Top of Records supplied

/-! ### setLen -/

@[simp] theorem setLen_cfg (n : Nat) (s : State) : (setLen n s).cfg = s.cfg := rfl
@[simp] theorem setLen_ie (n : Nat) (s : State) : (setLen n s).ie = s.ie := rfl
@[simp] theorem setLen_busy (n : Nat) (s : State) : (setLen n s).busy = s.busy := rfl
@[simp] theorem setLen_done (n : Nat) (s : State) : (setLen n s).done = s.done := rfl
@[simp] theorem setLen_keyValid (n : Nat) (s : State) : (setLen n s).keyValid = s.keyValid := rfl
@[simp] theorem setLen_ovr (n : Nat) (s : State) : (setLen n s).ovr = s.ovr := rfl
@[simp] theorem setLen_err (n : Nat) (s : State) : (setLen n s).err = s.err := rfl
@[simp] theorem setLen_pending (n : Nat) (s : State) : (setLen n s).pending = s.pending := rfl
@[simp] theorem setLen_len (n : Nat) (s : State) : (setLen n s).len = BitVec.ofNat 32 n := rfl
@[simp] theorem setLen_gfA (n : Nat) (s : State) : (setLen n s).gfA = s.gfA := rfl
@[simp] theorem setLen_gfB (n : Nat) (s : State) : (setLen n s).gfB = s.gfB := rfl
@[simp] theorem setLen_gfR (n : Nat) (s : State) : (setLen n s).gfR = s.gfR := rfl
@[simp] theorem setLen_key (n : Nat) (s : State) : (setLen n s).key = s.key := rfl
@[simp] theorem setLen_iv (n : Nat) (s : State) : (setLen n s).iv = s.iv := rfl
@[simp] theorem setLen_blk (n : Nat) (s : State) : (setLen n s).blk = s.blk := rfl
@[simp] theorem setLen_rk (n : Nat) (s : State) : (setLen n s).rk = s.rk := rfl
@[simp] theorem setLen_mem (n : Nat) (s : State) : (setLen n s).mem = s.mem := rfl
@[simp] theorem setLen_agenda (n : Nat) (s : State) : (setLen n s).agenda = s.agenda := rfl
@[simp] theorem setLen_resp (n : Nat) (s : State) : (setLen n s).resp = s.resp := rfl

/-! ### setIv -/

@[simp] theorem setIv_cfg (b : Block) (s : State) : (setIv b s).cfg = s.cfg := rfl
@[simp] theorem setIv_ie (b : Block) (s : State) : (setIv b s).ie = s.ie := rfl
@[simp] theorem setIv_busy (b : Block) (s : State) : (setIv b s).busy = s.busy := rfl
@[simp] theorem setIv_done (b : Block) (s : State) : (setIv b s).done = s.done := rfl
@[simp] theorem setIv_keyValid (b : Block) (s : State) : (setIv b s).keyValid = s.keyValid := rfl
@[simp] theorem setIv_ovr (b : Block) (s : State) : (setIv b s).ovr = s.ovr := rfl
@[simp] theorem setIv_err (b : Block) (s : State) : (setIv b s).err = s.err := rfl
@[simp] theorem setIv_pending (b : Block) (s : State) : (setIv b s).pending = s.pending := rfl
@[simp] theorem setIv_len (b : Block) (s : State) : (setIv b s).len = s.len := rfl
@[simp] theorem setIv_gfA (b : Block) (s : State) : (setIv b s).gfA = s.gfA := rfl
@[simp] theorem setIv_gfB (b : Block) (s : State) : (setIv b s).gfB = s.gfB := rfl
@[simp] theorem setIv_gfR (b : Block) (s : State) : (setIv b s).gfR = s.gfR := rfl
@[simp] theorem setIv_key (b : Block) (s : State) : (setIv b s).key = s.key := rfl
@[simp] theorem setIv_iv (b : Block) (s : State) : (setIv b s).iv = b := rfl
@[simp] theorem setIv_blk (b : Block) (s : State) : (setIv b s).blk = s.blk := rfl
@[simp] theorem setIv_rk (b : Block) (s : State) : (setIv b s).rk = s.rk := rfl
@[simp] theorem setIv_mem (b : Block) (s : State) : (setIv b s).mem = s.mem := rfl
@[simp] theorem setIv_agenda (b : Block) (s : State) : (setIv b s).agenda = s.agenda := rfl
@[simp] theorem setIv_resp (b : Block) (s : State) : (setIv b s).resp = s.resp := rfl

/-! ### setMem -/

@[simp] theorem setMem_cfg (m : Memory) (s : State) : (setMem m s).cfg = s.cfg := rfl
@[simp] theorem setMem_ie (m : Memory) (s : State) : (setMem m s).ie = s.ie := rfl
@[simp] theorem setMem_busy (m : Memory) (s : State) : (setMem m s).busy = s.busy := rfl
@[simp] theorem setMem_done (m : Memory) (s : State) : (setMem m s).done = s.done := rfl
@[simp] theorem setMem_keyValid (m : Memory) (s : State) : (setMem m s).keyValid = s.keyValid := rfl
@[simp] theorem setMem_ovr (m : Memory) (s : State) : (setMem m s).ovr = s.ovr := rfl
@[simp] theorem setMem_err (m : Memory) (s : State) : (setMem m s).err = s.err := rfl
@[simp] theorem setMem_pending (m : Memory) (s : State) : (setMem m s).pending = s.pending := rfl
@[simp] theorem setMem_len (m : Memory) (s : State) : (setMem m s).len = s.len := rfl
@[simp] theorem setMem_gfA (m : Memory) (s : State) : (setMem m s).gfA = s.gfA := rfl
@[simp] theorem setMem_gfB (m : Memory) (s : State) : (setMem m s).gfB = s.gfB := rfl
@[simp] theorem setMem_gfR (m : Memory) (s : State) : (setMem m s).gfR = s.gfR := rfl
@[simp] theorem setMem_key (m : Memory) (s : State) : (setMem m s).key = s.key := rfl
@[simp] theorem setMem_iv (m : Memory) (s : State) : (setMem m s).iv = s.iv := rfl
@[simp] theorem setMem_blk (m : Memory) (s : State) : (setMem m s).blk = s.blk := rfl
@[simp] theorem setMem_rk (m : Memory) (s : State) : (setMem m s).rk = s.rk := rfl
@[simp] theorem setMem_mem (m : Memory) (s : State) : (setMem m s).mem = m := rfl
@[simp] theorem setMem_agenda (m : Memory) (s : State) : (setMem m s).agenda = s.agenda := rfl
@[simp] theorem setMem_resp (m : Memory) (s : State) : (setMem m s).resp = s.resp := rfl

/-! ### setOvr -/

@[simp] theorem setOvr_cfg (s : State) : (setOvr s).cfg = s.cfg := rfl
@[simp] theorem setOvr_ie (s : State) : (setOvr s).ie = s.ie := rfl
@[simp] theorem setOvr_busy (s : State) : (setOvr s).busy = s.busy := rfl
@[simp] theorem setOvr_done (s : State) : (setOvr s).done = s.done := rfl
@[simp] theorem setOvr_keyValid (s : State) : (setOvr s).keyValid = s.keyValid := rfl
@[simp] theorem setOvr_ovr (s : State) : (setOvr s).ovr = true := rfl
@[simp] theorem setOvr_err (s : State) : (setOvr s).err = s.err := rfl
@[simp] theorem setOvr_pending (s : State) : (setOvr s).pending = s.pending := rfl
@[simp] theorem setOvr_len (s : State) : (setOvr s).len = s.len := rfl
@[simp] theorem setOvr_gfA (s : State) : (setOvr s).gfA = s.gfA := rfl
@[simp] theorem setOvr_gfB (s : State) : (setOvr s).gfB = s.gfB := rfl
@[simp] theorem setOvr_gfR (s : State) : (setOvr s).gfR = s.gfR := rfl
@[simp] theorem setOvr_key (s : State) : (setOvr s).key = s.key := rfl
@[simp] theorem setOvr_iv (s : State) : (setOvr s).iv = s.iv := rfl
@[simp] theorem setOvr_blk (s : State) : (setOvr s).blk = s.blk := rfl
@[simp] theorem setOvr_rk (s : State) : (setOvr s).rk = s.rk := rfl
@[simp] theorem setOvr_mem (s : State) : (setOvr s).mem = s.mem := rfl
@[simp] theorem setOvr_agenda (s : State) : (setOvr s).agenda = s.agenda := rfl
@[simp] theorem setOvr_resp (s : State) : (setOvr s).resp = s.resp := rfl

/-! ### issue -/

@[simp] theorem issue_cfg (v : Word) (s : State) : (issue v s).cfg = s.cfg := rfl
@[simp] theorem issue_ie (v : Word) (s : State) : (issue v s).ie = s.ie := rfl
@[simp] theorem issue_busy (v : Word) (s : State) : (issue v s).busy = true := rfl
@[simp] theorem issue_done (v : Word) (s : State) : (issue v s).done = false := rfl
@[simp] theorem issue_keyValid (v : Word) (s : State) : (issue v s).keyValid = s.keyValid := rfl
@[simp] theorem issue_ovr (v : Word) (s : State) : (issue v s).ovr = s.ovr := rfl
@[simp] theorem issue_err (v : Word) (s : State) : (issue v s).err = errNone := rfl
@[simp] theorem issue_pending (v : Word) (s : State) : (issue v s).pending = some v := rfl
@[simp] theorem issue_len (v : Word) (s : State) : (issue v s).len = s.len := rfl
@[simp] theorem issue_gfA (v : Word) (s : State) : (issue v s).gfA = s.gfA := rfl
@[simp] theorem issue_gfB (v : Word) (s : State) : (issue v s).gfB = s.gfB := rfl
@[simp] theorem issue_gfR (v : Word) (s : State) : (issue v s).gfR = s.gfR := rfl
@[simp] theorem issue_key (v : Word) (s : State) : (issue v s).key = s.key := rfl
@[simp] theorem issue_iv (v : Word) (s : State) : (issue v s).iv = s.iv := rfl
@[simp] theorem issue_blk (v : Word) (s : State) : (issue v s).blk = s.blk := rfl
@[simp] theorem issue_rk (v : Word) (s : State) : (issue v s).rk = s.rk := rfl
@[simp] theorem issue_mem (v : Word) (s : State) : (issue v s).mem = s.mem := rfl
@[simp] theorem issue_agenda (v : Word) (s : State) : (issue v s).agenda = s.agenda := rfl
@[simp] theorem issue_resp (v : Word) (s : State) : (issue v s).resp = s.resp := rfl

/-! ### finish -/

@[simp] theorem finish_cfg (c : ErrCode) (s : State) : (finish c s).cfg = s.cfg := rfl
@[simp] theorem finish_ie (c : ErrCode) (s : State) : (finish c s).ie = s.ie := rfl
@[simp] theorem finish_busy (c : ErrCode) (s : State) : (finish c s).busy = false := rfl
@[simp] theorem finish_done (c : ErrCode) (s : State) : (finish c s).done = true := rfl
@[simp] theorem finish_keyValid (c : ErrCode) (s : State) : (finish c s).keyValid = s.keyValid := rfl
@[simp] theorem finish_ovr (c : ErrCode) (s : State) : (finish c s).ovr = s.ovr := rfl
@[simp] theorem finish_err (c : ErrCode) (s : State) : (finish c s).err = c := rfl
@[simp] theorem finish_pending (c : ErrCode) (s : State) : (finish c s).pending = none := rfl
@[simp] theorem finish_len (c : ErrCode) (s : State) : (finish c s).len = s.len := rfl
@[simp] theorem finish_gfA (c : ErrCode) (s : State) : (finish c s).gfA = s.gfA := rfl
@[simp] theorem finish_gfB (c : ErrCode) (s : State) : (finish c s).gfB = s.gfB := rfl
@[simp] theorem finish_gfR (c : ErrCode) (s : State) : (finish c s).gfR = s.gfR := rfl
@[simp] theorem finish_key (c : ErrCode) (s : State) : (finish c s).key = s.key := rfl
@[simp] theorem finish_iv (c : ErrCode) (s : State) : (finish c s).iv = s.iv := rfl
@[simp] theorem finish_blk (c : ErrCode) (s : State) : (finish c s).blk = s.blk := rfl
@[simp] theorem finish_rk (c : ErrCode) (s : State) : (finish c s).rk = s.rk := rfl
@[simp] theorem finish_mem (c : ErrCode) (s : State) : (finish c s).mem = s.mem := rfl
@[simp] theorem finish_agenda (c : ErrCode) (s : State) : (finish c s).agenda = s.agenda := rfl
@[simp] theorem finish_resp (c : ErrCode) (s : State) : (finish c s).resp = s.resp := rfl

/-! ### writeStatus -/

@[simp] theorem writeStatus_cfg (v : Word) (s : State) : (writeStatus v s).cfg = s.cfg := rfl
@[simp] theorem writeStatus_ie (v : Word) (s : State) : (writeStatus v s).ie = s.ie := rfl
@[simp] theorem writeStatus_busy (v : Word) (s : State) : (writeStatus v s).busy = s.busy := rfl
@[simp] theorem writeStatus_done (v : Word) (s : State) : (writeStatus v s).done = (s.done && !v.getLsbD 1) := rfl
@[simp] theorem writeStatus_keyValid (v : Word) (s : State) : (writeStatus v s).keyValid = s.keyValid := rfl
@[simp] theorem writeStatus_ovr (v : Word) (s : State) : (writeStatus v s).ovr = (s.ovr && !v.getLsbD 3) := rfl
@[simp] theorem writeStatus_err (v : Word) (s : State) : (writeStatus v s).err = s.err := rfl
@[simp] theorem writeStatus_pending (v : Word) (s : State) : (writeStatus v s).pending = s.pending := rfl
@[simp] theorem writeStatus_len (v : Word) (s : State) : (writeStatus v s).len = s.len := rfl
@[simp] theorem writeStatus_gfA (v : Word) (s : State) : (writeStatus v s).gfA = s.gfA := rfl
@[simp] theorem writeStatus_gfB (v : Word) (s : State) : (writeStatus v s).gfB = s.gfB := rfl
@[simp] theorem writeStatus_gfR (v : Word) (s : State) : (writeStatus v s).gfR = s.gfR := rfl
@[simp] theorem writeStatus_key (v : Word) (s : State) : (writeStatus v s).key = s.key := rfl
@[simp] theorem writeStatus_iv (v : Word) (s : State) : (writeStatus v s).iv = s.iv := rfl
@[simp] theorem writeStatus_blk (v : Word) (s : State) : (writeStatus v s).blk = s.blk := rfl
@[simp] theorem writeStatus_rk (v : Word) (s : State) : (writeStatus v s).rk = s.rk := rfl
@[simp] theorem writeStatus_mem (v : Word) (s : State) : (writeStatus v s).mem = s.mem := rfl
@[simp] theorem writeStatus_agenda (v : Word) (s : State) : (writeStatus v s).agenda = s.agenda := rfl
@[simp] theorem writeStatus_resp (v : Word) (s : State) : (writeStatus v s).resp = s.resp := rfl

/-! ### writeCtrl -/

@[simp] theorem writeCtrl_cfg (v : Word) (s : State) : (writeCtrl v s).cfg = s.cfg := rfl
@[simp] theorem writeCtrl_ie (v : Word) (s : State) : (writeCtrl v s).ie = v.getLsbD 0 := rfl
@[simp] theorem writeCtrl_busy (v : Word) (s : State) : (writeCtrl v s).busy = s.busy := rfl
@[simp] theorem writeCtrl_done (v : Word) (s : State) : (writeCtrl v s).done = s.done := rfl
@[simp] theorem writeCtrl_keyValid (v : Word) (s : State) : (writeCtrl v s).keyValid = s.keyValid := rfl
@[simp] theorem writeCtrl_ovr (v : Word) (s : State) : (writeCtrl v s).ovr = s.ovr := rfl
@[simp] theorem writeCtrl_err (v : Word) (s : State) : (writeCtrl v s).err = s.err := rfl
@[simp] theorem writeCtrl_pending (v : Word) (s : State) : (writeCtrl v s).pending = s.pending := rfl
@[simp] theorem writeCtrl_len (v : Word) (s : State) : (writeCtrl v s).len = s.len := rfl
@[simp] theorem writeCtrl_gfA (v : Word) (s : State) : (writeCtrl v s).gfA = s.gfA := rfl
@[simp] theorem writeCtrl_gfB (v : Word) (s : State) : (writeCtrl v s).gfB = s.gfB := rfl
@[simp] theorem writeCtrl_gfR (v : Word) (s : State) : (writeCtrl v s).gfR = s.gfR := rfl
@[simp] theorem writeCtrl_key (v : Word) (s : State) : (writeCtrl v s).key = s.key := rfl
@[simp] theorem writeCtrl_iv (v : Word) (s : State) : (writeCtrl v s).iv = s.iv := rfl
@[simp] theorem writeCtrl_blk (v : Word) (s : State) : (writeCtrl v s).blk = s.blk := rfl
@[simp] theorem writeCtrl_rk (v : Word) (s : State) : (writeCtrl v s).rk = s.rk := rfl
@[simp] theorem writeCtrl_mem (v : Word) (s : State) : (writeCtrl v s).mem = s.mem := rfl
@[simp] theorem writeCtrl_agenda (v : Word) (s : State) : (writeCtrl v s).agenda = s.agenda := rfl
@[simp] theorem writeCtrl_resp (v : Word) (s : State) : (writeCtrl v s).resp = s.resp := rfl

Bottom of Records supplied

Exercise brief - Within the data above, the lines from the one with "m s).len = s.len := rfl" to the one with "### setOvr -/" must be repeated exactly; no other line belongs in the answer.

Reply to the task -
@[simp] theorem setMem_len (m : Memory) (s : State) : (setMem m s).len = s.len := rfl
@[simp] theorem setMem_gfA (m : Memory) (s : State) : (setMem m s).gfA = s.gfA := rfl
@[simp] theorem setMem_gfB (m : Memory) (s : State) : (setMem m s).gfB = s.gfB := rfl
@[simp] theorem setMem_gfR (m : Memory) (s : State) : (setMem m s).gfR = s.gfR := rfl
@[simp] theorem setMem_key (m : Memory) (s : State) : (setMem m s).key = s.key := rfl
@[simp] theorem setMem_iv (m : Memory) (s : State) : (setMem m s).iv = s.iv := rfl
@[simp] theorem setMem_blk (m : Memory) (s : State) : (setMem m s).blk = s.blk := rfl
@[simp] theorem setMem_rk (m : Memory) (s : State) : (setMem m s).rk = s.rk := rfl
@[simp] theorem setMem_mem (m : Memory) (s : State) : (setMem m s).mem = m := rfl
@[simp] theorem setMem_agenda (m : Memory) (s : State) : (setMem m s).agenda = s.agenda := rfl
@[simp] theorem setMem_resp (m : Memory) (s : State) : (setMem m s).resp = s.resp := rfl

/-! ### setOvr -/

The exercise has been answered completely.